After she finished her studies the Studio Glass Movement reached Europe. A scholarship of the DAAD (German Academic Exchange Service) made it possible for her to pursue her study from 1980 until 1982 at Rhode Island School of Design in Providence and she graduated with a Master in Fine Arts. There Dale Chihuly had been in charge of its glass program for ten years. Ursula Huth learned how to handle hot glass. Later on she taught at the Pilchuck Glass School.

Influenced by the American Studio Glass Movement Huth creates sculptures made of glass in technical diversity by using pictorial and graphic instruments. Already, during the late 1970s, the compositions deviate from the strong scheme to a free split of space with a spontaneous transformation, amongst others through etching, engraving, sandblasting as well as black and coloured enamels. Coincidental an approach takes place to graphic themes which symbolically recur and are completed by further archaic symbols and naive appearing scribbles.

Huth studied with Chihuly at the Rhode Island School of Design, fusing images on glass and experimenting with pate-de-verre techniques. Eventually developing her stained glass technique with designs that look as though they are drawn freehand, balanced with the control needed to work with the glass.
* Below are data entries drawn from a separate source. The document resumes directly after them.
-- ==== Sys2Proof/Machine/Presence.lean ====
section
/-! DEFINITION. The presence unit: tallies, manifests, completed passages (R24 to R39) and the eleven presence requests
(R26, R27, R35 to R46). -/

namespace Sys2Proof.Machine

/-! ## Tallies, trips and manifests -/

/-- The seats of the trips in use. -/
def seatsTaken (ts : Table Trip) : Nat := (ts.map (fun p => p.2.capacity)).foldl (· + ·) 0

/-- The free seats of the pool: 1,536 less the capacities of the trips in use (R33). -/
def State.freeSeats (s : State) : Nat := Limits.seats - seatsTaken s.presence.trips

/-- The unreturned entries of a manifest. -/
def unreturned (m : List ManifestEntry) : Nat := (m.filter (fun e => !e.returned)).length

/-- The counts after a record goes from ABOARD to ASHORE (R25). -/
def PresenceUnit.goAshore (p : PresenceUnit) : PresenceUnit :=
  { p with aboard := p.aboard - 1, ashore := p.ashore + 1 }

/-- The counts after a record goes from ASHORE to ABOARD (R25). -/
def PresenceUnit.comeAboard (p : PresenceUnit) : PresenceUnit :=
  { p with aboard := p.aboard + 1, ashore := p.ashore - 1 }

/-- A trip whose entries have changed: AFLOAT without an unreturned entry it becomes COMPLETE (R39). -/
def Trip.settled (t : Trip) : Trip :=
  if t.state = .afloat ∧ unreturned t.manifest = 0 then { t with state := .complete } else t

/-- The manifest with the unreturned entry of a record marked returned; there is at most one (R24, R39). -/
def markEntries (record : Nat) (byCorrection : Bool) : List ManifestEntry → List ManifestEntry
  | [] => []
  | e :: es =>
    if e.record = record ∧ e.returned = false then { e with returned := true, byCorrection := byCorrection } :: es
    else e :: markEntries record byCorrection es

/-- Marks the unreturned entry of a record in a trip returned (R39); trip 0 is no trip. -/
def markReturned (trip record : Nat) (byCorrection : Bool) (s : State) : State :=
  if trip = 0 then s
  else
    match s.trip? trip with
    | none => s
    | some t => s.setTrip trip { t with manifest := markEntries record byCorrection t.manifest }.settled

/-- Appends an entry for a record to a trip's manifest, at the ship time of now (R30, R31); trip 0 is no trip. -/
def appendEntry (trip record : Nat) (s : State) : State :=
  if trip = 0 then s
  else
    match s.trip? trip with
    | none => s
    | some t =>
      s.setTrip trip
        { t with manifest := t.manifest ++ [{ record, time := s.clock, returned := false, byCorrection := false }] }

/-- A COMPLETED passage of a record over a lane, applied to the record's presence (R30, R31). -/
def applyCompleted (record lane : Nat) (dir : Direction) (trip : Nat) (s : State) : State :=
  match s.card? record with
  | none => s
  | some c =>
    match dir, c.presence with
    | .out, .aboard =>
      (((s.withPresence s.presence.goAshore).setCard record { c with presence := .ashore, trip := trip })
        |> appendEntry trip record) |> clearConflict record .passage
    | .inward, .ashore =>
      (((s.withPresence s.presence.comeAboard).setCard record { c with presence := .aboard, trip := 0 })
        |> markReturned c.trip record false) |> clearConflict record .passage
    | .out, .ashore =>
      (((s |> markReturned c.trip record true).setCard record { c with trip := trip })
        |> appendEntry trip record) |> setConflict record .missedReturn (.lane lane)
    | .inward, .aboard => setConflict record .missedDeparture (.lane lane) s

/-- The seat check: manifest length, returned entries included, plus the OUT passages in flight for the trip, is less
than the capacity (R37). -/
def seatCheck (trip : Nat) (s : State) : Bool :=
  match s.trip? trip with
  | none => true
  | some t =>
    let flying := (List.range Limits.lanes).filter (fun k =>
      match (s.lane (k + 1)).passage with
      | some p => p.direction == .out && p.trip == trip
      | none => false)
    t.manifest.length + flying.length < t.capacity

/-- Some lane has a passage in flight (R42). -/
def anyPassage (s : State) : Bool :=
  (List.range Limits.lanes).any (fun k => (s.lane (k + 1)).passage.isSome)

/-! ## Presence requests -/

/-- The checks of a request that names a card record with a presence, after FORMAT (R26). -/
def withCounted (record : Nat) (s : State) (f : Card → Answer) : Answer :=
  if Limits.cards ≤ record then refuse s .range
  else
    match s.card? record with
    | none => refuse s .notFound
    | some c => if c.counted then f c else refuse s .wrongState

/-- The checks of a request that names a trip, after FORMAT (R26). -/
def withTrip (trip : Nat) (s : State) (f : Trip → Answer) : Answer :=
  if trip < 1 ∨ 255 < trip then refuse s .range
  else
    match s.trip? trip with
    | none => refuse s .notFound
    | some t => f t

/-- PRESENCE-SET's effect on the record, the tallies, the manifest and the left-behind list, the conflict aside (R46). -/
def movePresence (record : Nat) (c : Card) (p : Presence) (s : State) : State :=
  match c.presence, p with
  | .ashore, .aboard =>
    ((s.withPresence { s.presence.comeAboard with leftBehind := s.presence.leftBehind.filter (· != record) }).setCard
      record { c with presence := .aboard, trip := 0 }) |> markReturned c.trip record true
  | .aboard, .ashore => (s.withPresence s.presence.goAshore).setCard record { c with presence := .ashore }
  | .ashore, .ashore => s
  | .aboard, .aboard => s

/-- PRESENCE-SET (R45, R46). -/
def servePresenceSet (b : Body PresenceSetReq) (s : State) : Answer :=
  orFormat b s fun q =>
    if Limits.cards ≤ q.record then refuse s .range
    else
      match Presence.ofNum q.presence with
      | none => refuse s .range
      | some p =>
        withCounted q.record s fun c =>
          if c.passage.isSome then refuse s .busy
          else if p = .ashore ∧ s.presence.call = .sailing then refuse s .wrongState
          else
            let s' := clearConflict q.record .presenceSet (movePresence q.record c p s)
            { state := s', status := .ok
              body := [.u1 p.num, .trip (match s'.card? q.record with | some c' => c'.trip | none => 0)] }

/-- CONFLICT-CLEAR (R29). -/
def serveConflictClear (b : Body Nat) (s : State) : Answer :=
  orFormat b s fun record =>
    withCounted record s fun _ =>
      { state := clearConflict record .conflictClear s, status := .ok, body := [] }

/-- COUNT-READ (R27). -/
def serveCountRead (b : Body Unit) (s : State) : Answer :=
  orFormat b s fun _ =>
    { state := s, status := .ok
      body := [.u2 s.presence.aboard, .u2 s.presence.ashore, .u2 (s.presence.aboard + s.presence.ashore),
        .u2 s.presence.conflicts, .u1 s.presence.call.num, .u1 s.presence.trips.length, .u2 s.freeSeats,
        .u2 s.presence.leftBehind.length] }

/-- TRIP-OPEN (R35). -/
def serveTripOpen (b : Body TripOpenReq) (s : State) : Answer :=
  orFormat b s fun q =>
    if q.trip < 1 ∨ 255 < q.trip ∨ q.boat < 1 ∨ 16 < q.boat ∨ q.capacity < 1 ∨ 150 < q.capacity
        ∨ validLane q.lane = false then refuse s .range
    else if s.presence.call ≠ .callOpen then refuse s .wrongState
    else if (s.trip? q.trip).isSome then refuse s .alreadyExists
    else if Limits.trips ≤ s.presence.trips.length ∨ s.freeSeats < q.capacity then refuse s .full
    else if (s.lane q.lane).trip ≠ 0 then refuse s .busy
    else if (s.lane q.lane).passage.isSome then refuse s .busy
    else
      let s' :=
        (s.setTrip q.trip
          { boat := q.boat, capacity := q.capacity, lane := q.lane, state := .loading, manifest := [] }).setLane q.lane
          { s.lane q.lane with trip := q.trip }
      { state := s', status := .ok, body := [.u2 s'.freeSeats] }

/-- TRIP-CASTOFF (R36). -/
def serveTripCastoff (b : Body Nat) (s : State) : Answer :=
  orFormat b s fun trip =>
    withTrip trip s fun t =>
      if t.state ≠ .loading then refuse s .wrongState
      else if (s.lane t.lane).passage.isSome then refuse s .busy
      else
        let st : TripState := if unreturned t.manifest = 0 then .complete else .afloat
        { state := (s.setTrip trip { t with lane := 0, state := st }).setLane t.lane { s.lane t.lane with trip := 0 }
          status := .ok
          body := [.u1 st.num, .u1 (unreturned t.manifest)] }

/-- TRIP-CLEAR (R38). -/
def serveTripClear (b : Body Nat) (s : State) : Answer :=
  orFormat b s fun trip =>
    withTrip trip s fun t =>
      if t.state ≠ .complete then refuse s .wrongState
      else
        let s' := s.withPresence { s.presence with trips := s.presence.trips.erase trip }
        { state := s', status := .ok, body := [.u2 s'.freeSeats] }

/-- A manifest entry as read (R33, R40). -/
def ManifestEntry.fields (e : ManifestEntry) : List Field :=
  [.num (some e.record), .time e.time, .flag e.returned, .flag e.byCorrection]

/-- TRIP-READ (R40). That the lane field of a trip after cast-off is sent as the 0 it holds is the model's choice (log 49). -/
def serveTripRead (b : Body TripReadReq) (s : State) : Answer :=
  orFormat b s fun q =>
    withTrip q.trip s fun t =>
      if t.manifest.length < q.start then refuse s .range
      else
        let es := (t.manifest.drop q.start).take 32
        { state := s, status := .ok
          body := [.trip q.trip, .u1 t.boat, .u1 t.capacity, .u1 t.lane, .u1 t.state.num, .u1 t.manifest.length,
              .u1 (unreturned t.manifest), .u1 es.length] ++ es.flatMap ManifestEntry.fields }

/-- CALL-SET (R41). -/
def serveCallSet (b : Body Nat) (s : State) : Answer :=
  orFormat b s fun v =>
    match CallState.ofCallSet v with
    | none => refuse s .range
    | some c =>
      if s.presence.call = .sailing then refuse s .wrongState
      else { state := s.withPresence { s.presence with call := c }, status := .ok, body := [.u1 c.num] }

/-- The counted records that are ASHORE, in ascending record order (R43). -/
def ashoreRecords (cards : Table Card) : List Nat :=
  (cards.filter (fun p => p.2.counted && p.2.presence == .ashore)).map (·.1)

/-- SAIL (R42, R43). -/
def serveSail (b : Body Nat) (s : State) : Answer :=
  orFormat b s fun v =>
    match yesNo v with
    | none => refuse s .range
    | some forced =>
      if s.presence.call = .sailing then refuse s .wrongState
      else if anyPassage s then refuse s .busy
      else if s.presence.trips.any (fun p => p.2.state == .loading) then refuse s .wrongState
      else if forced = false ∧ 0 < s.presence.ashore then
        { state := s, status := .ashore, body := [.u2 s.presence.ashore] }
      else if forced = false ∧ 0 < s.presence.conflicts then
        { state := s, status := .conflict, body := [.u2 s.presence.conflicts] }
      else
        let left := ashoreRecords s.register.cards
        { state := s.withPresence { s.presence with call := .sailing, leftBehind := left }, status := .ok
          body := [.u2 left.length] }

/-- ARRIVE (R44). -/
def serveArrive (b : Body Unit) (s : State) : Answer :=
  orFormat b s fun _ =>
    if s.presence.call = .sailing then
      { state := s.withPresence { s.presence with call := .callOpen, leftBehind := [] }, status := .ok, body := [] }
    else refuse s .wrongState

/-- LEFT-READ (R44). -/
def serveLeftRead (b : Body Nat) (s : State) : Answer :=
  orFormat b s fun start =>
    if s.presence.leftBehind.length < start then refuse s .range
    else
      let rs := (s.presence.leftBehind.drop start).take 255
      { state := s, status := .ok
        body := [.u2 s.presence.leftBehind.length, .u1 rs.length] ++ rs.map (fun n => .num (some n)) }

end Sys2Proof.Machine
end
For her pictures, Ursula Huth uses multiple flashed glass, which is made especially in the Glass factory Lamberts in Waldsassen (Germany) according to her requirements.

Her work as an artist is inspired by several trips and work studies to India, Indonesia, Japan and Nepal. There she faced traditional work and tried ancient techniques. All those experiences are still part of today's work.

Since 1994, Ursula Huth is married to Christoph Klett, who is also an artist. She is living and working in Tübingen (Germany).

== Lectureships ==
Since 1979 until today, Ursula Huth has taught at professional schools and universities. That function led her to Australia, Belgium, France, Great Britain, India, Ireland, Japan, Scotland, Switzerland, Ukraine, and to the United States.

== Awards ==
- 1980 Jugendkunstpreis der Stadt Ulm
- 1980 DAAD scholarship for one-year study in the US
- 1981 International Peace Scholarship, Iowa, USA
- 1985 The 2nd Coburger Glaspreis, Special Prize
- 1991 Württembergische Kunststiftung
- 1991 Moments of Shelter
- 1994 Rakow Commission Award, Corning Museum of Glass, Upstate New York, United States
- 2004 Kyohei Fujita Prize, International Glass Exhibition Kanazawa, Japan

== Exhibitions, selection ==
Since 1980 until today works of Ursula Huth were presented in almost 100 exhibitions in Germany, Europe, United States and Japan. Galleries and museums all over the world are showing her works in their collections.